岡崎天王町の交差点をさらに東に坂を上っていくと、そこは閑静な住宅街、というよりも豪華な屋敷が並んでいる(明治時代は別荘地であったらしい)。右手には岡崎つる家。皇族、国賓が入洛された際には、必ずここで夕食である。あのタイヤメーカーの格付け本で最高点を取ったが、ある意味当然であろう。一見さんお断りなのか店を表す看板が一つもない。知らない人は通り過ぎてしまうだろうが、もっとも高くてとても入れない。

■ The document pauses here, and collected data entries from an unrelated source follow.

-- ==== Sys2Proof/Safety.lean ====
section
/-! DEFINITION. What a sound state and a dutiful host are, in the terms the statements use. -/

namespace Sys2Proof.Machine

/-- Every value 0..255 occurs in exactly one entry of P (spec/10_state.md R22). -/
def IsPermutation (m : Memory) : Prop :=
  ∀ v : Byte, ∃ x : Byte, memRead m x = v ∧ ∀ y : Byte, memRead m y = v → y = x

/-- What holds of the cipher state at every command boundary: P is in canonical form and a permutation (spec/10_state.md
R22), w is coprime with 256, that is, odd, and a is at most 128 (R29). -/
structure CipherInv (c : Cipher) : Prop where
  canonical : c.P.wf = true
  permutation : IsPermutation c.P
  strideOdd : c.w.toNat % 2 = 1
  counterBound : c.a.toNat ≤ 128

/-- What holds of the interface: `rsp_valid` is 1 exactly in RESPONDING (spec/10_state.md R36), no status beyond 0x02 is ever
in RSP, and an error status has DATA 0x00 (spec/30_encoding.md R72, R80). -/
structure InterfaceInv (s : State) : Prop where
  pendingIffResponding : s.rspValid = true ↔ s.ctl = .responding
  statusBound : (rspStatus s.rsp).toNat ≤ 2
  errorData : rspStatus s.rsp ≠ statusOk → rspData s.rsp = 0x00

/-- The invariant of the block. -/
structure Inv (s : State) : Prop where
  cipher : CipherInv s.cipher
  interface : InterfaceInv s

/-- P changed by swaps alone: from m, some number of SWAPs lead to m' (spec/10_state.md R22). -/
inductive BySwaps : Memory → Memory → Prop where
  | refl (m : Memory) : BySwaps m m
  | step {m m' : Memory} (x y : Byte) :
      BySwaps m m' → BySwaps m (memWrite (memWrite m' x (memRead m' y)) y (memRead m' x))

/-- Reads with the entries at x and y exchanged. -/
def exchanged (r : Byte → Byte) (x y : Byte) : Byte → Byte :=
  fun q => if q = x then r y else if q = y then r x else r q

/-- How much a command other than INIT and SQUEEZE counts toward the absorb threshold: an ABSORB two nibbles, a stop marker one
(spec/42_absorb.md R124). -/
def absorbCount : Instr → Nat
  | .init => 0
  | .absorb _ => 2
  | .absorbStop => 1
  | .squeeze => 0

/-- Is it an ABSORB or an ABSORB_STOP? -/
def isAbsorption : Instr → Bool
  | .init => false
  | .absorb _ => true
  | .absorbStop => true
  | .squeeze => false

/-- Does this command run SHUFFLE from this cipher state (spec/41_primitives.md R106)? ABSORB does at its low nibble from
a = 128, and at its high nibble from a = 127, where the low one brings a to 128 (spec/42_absorb.md R122). -/
def runsShuffle (i : Instr) (c : Cipher) : Bool :=
  match i with
  | .init => false
  | .absorb _ => decide (c.a = 127) || decide (c.a = 128)
  | .absorbStop => decide (c.a = 128)
  | .squeeze => decide (c.a ≠ 0)

/-- The host's duty on the command channel from one edge to the next: while it offers a word and no transfer has happened, it
holds `cmd_data` stable (spec/70_reset_and_hazards.md R191). DESIGN CHOICE (notes/assumptions/14.md): whether the host may
withdraw the offer, R191 leaves open; withdrawing it is no breach here. -/
def hostHoldsOffer (s : State) (next : Pins) : Bool :=
  !(nextPins s).cmdValid || (acceptedNext s).isSome || !next.cmdValid || next.cmdData == (nextPins s).cmdData

/-- ABSORBs and then nothing but SQUEEZEs: an IV and its keystream (spec/42_absorb.md R126). -/
def ivThenStream : List Instr → Bool
  | [] => true
  | .absorb _ :: rest => ivThenStream rest
  | .squeeze :: rest => rest.all (fun i => decide (i = .squeeze))
  | _ :: _ => false

/-- ABSORBs, the stop marker, then an IV and its keystream: `absorb(key)`, `absorb_stop()`, `absorb(iv)`, in that
order, before any output is requested (spec/42_absorb.md R126). -/
def keyThenIv : List Instr → Bool
  | [] => false
  | .absorb _ :: rest => keyThenIv rest
  | .absorbStop :: rest => ivThenStream rest
  | _ :: _ => false

/-- The commands of a session that meets the host's duties (a) and (d) of spec/70_reset_and_hazards.md R194: it starts with
INIT or, where `fromReset` says that a reset came just before its first command, with that reset. -/
def followsContract (fromReset : Bool) : List Instr → Bool
  | .init :: rest => keyThenIv rest
  | is => fromReset && keyThenIv is

end Sys2Proof.Machine
end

北側にはある新宗教の京都本部、疎水を挟んで別の新興宗教のこれも京都本部がある。その東側、鹿ケ谷通角にあるのがこの美術館である。


ここは住友家の15代住友吉左衛門(号:春翠)の別荘の一部を美術館として建設し、住友家の所蔵品を収蔵している。中国古代の青銅器が有名であったのでそれが主かと思っていたら、今回のように日本画も沢山所蔵しているとのこと。国宝も2点あり、いずれも中国の鏡と絵画である。
見学した当日はたまたま学芸員による解説があり、一点一点を1時間以上に亘り解説してもらえるラッキーな日であった。京都の町を歩くと鉄斎の書になる屋号を扁額にしている店を見かけることがある(2件は知っているが、もっとあったような気もする)。京都の人には親しまれた文人画家である。今回は30点もの展示があったにも関わらず、泉屋博古館のパンフレットには鉄斎のての字も載っていない。もっとすごい作品が沢山あるとでも言いたいのだろうか?


大文字の火床が指呼の間に見えるこじんまりとした、しかし品のいい美術館である。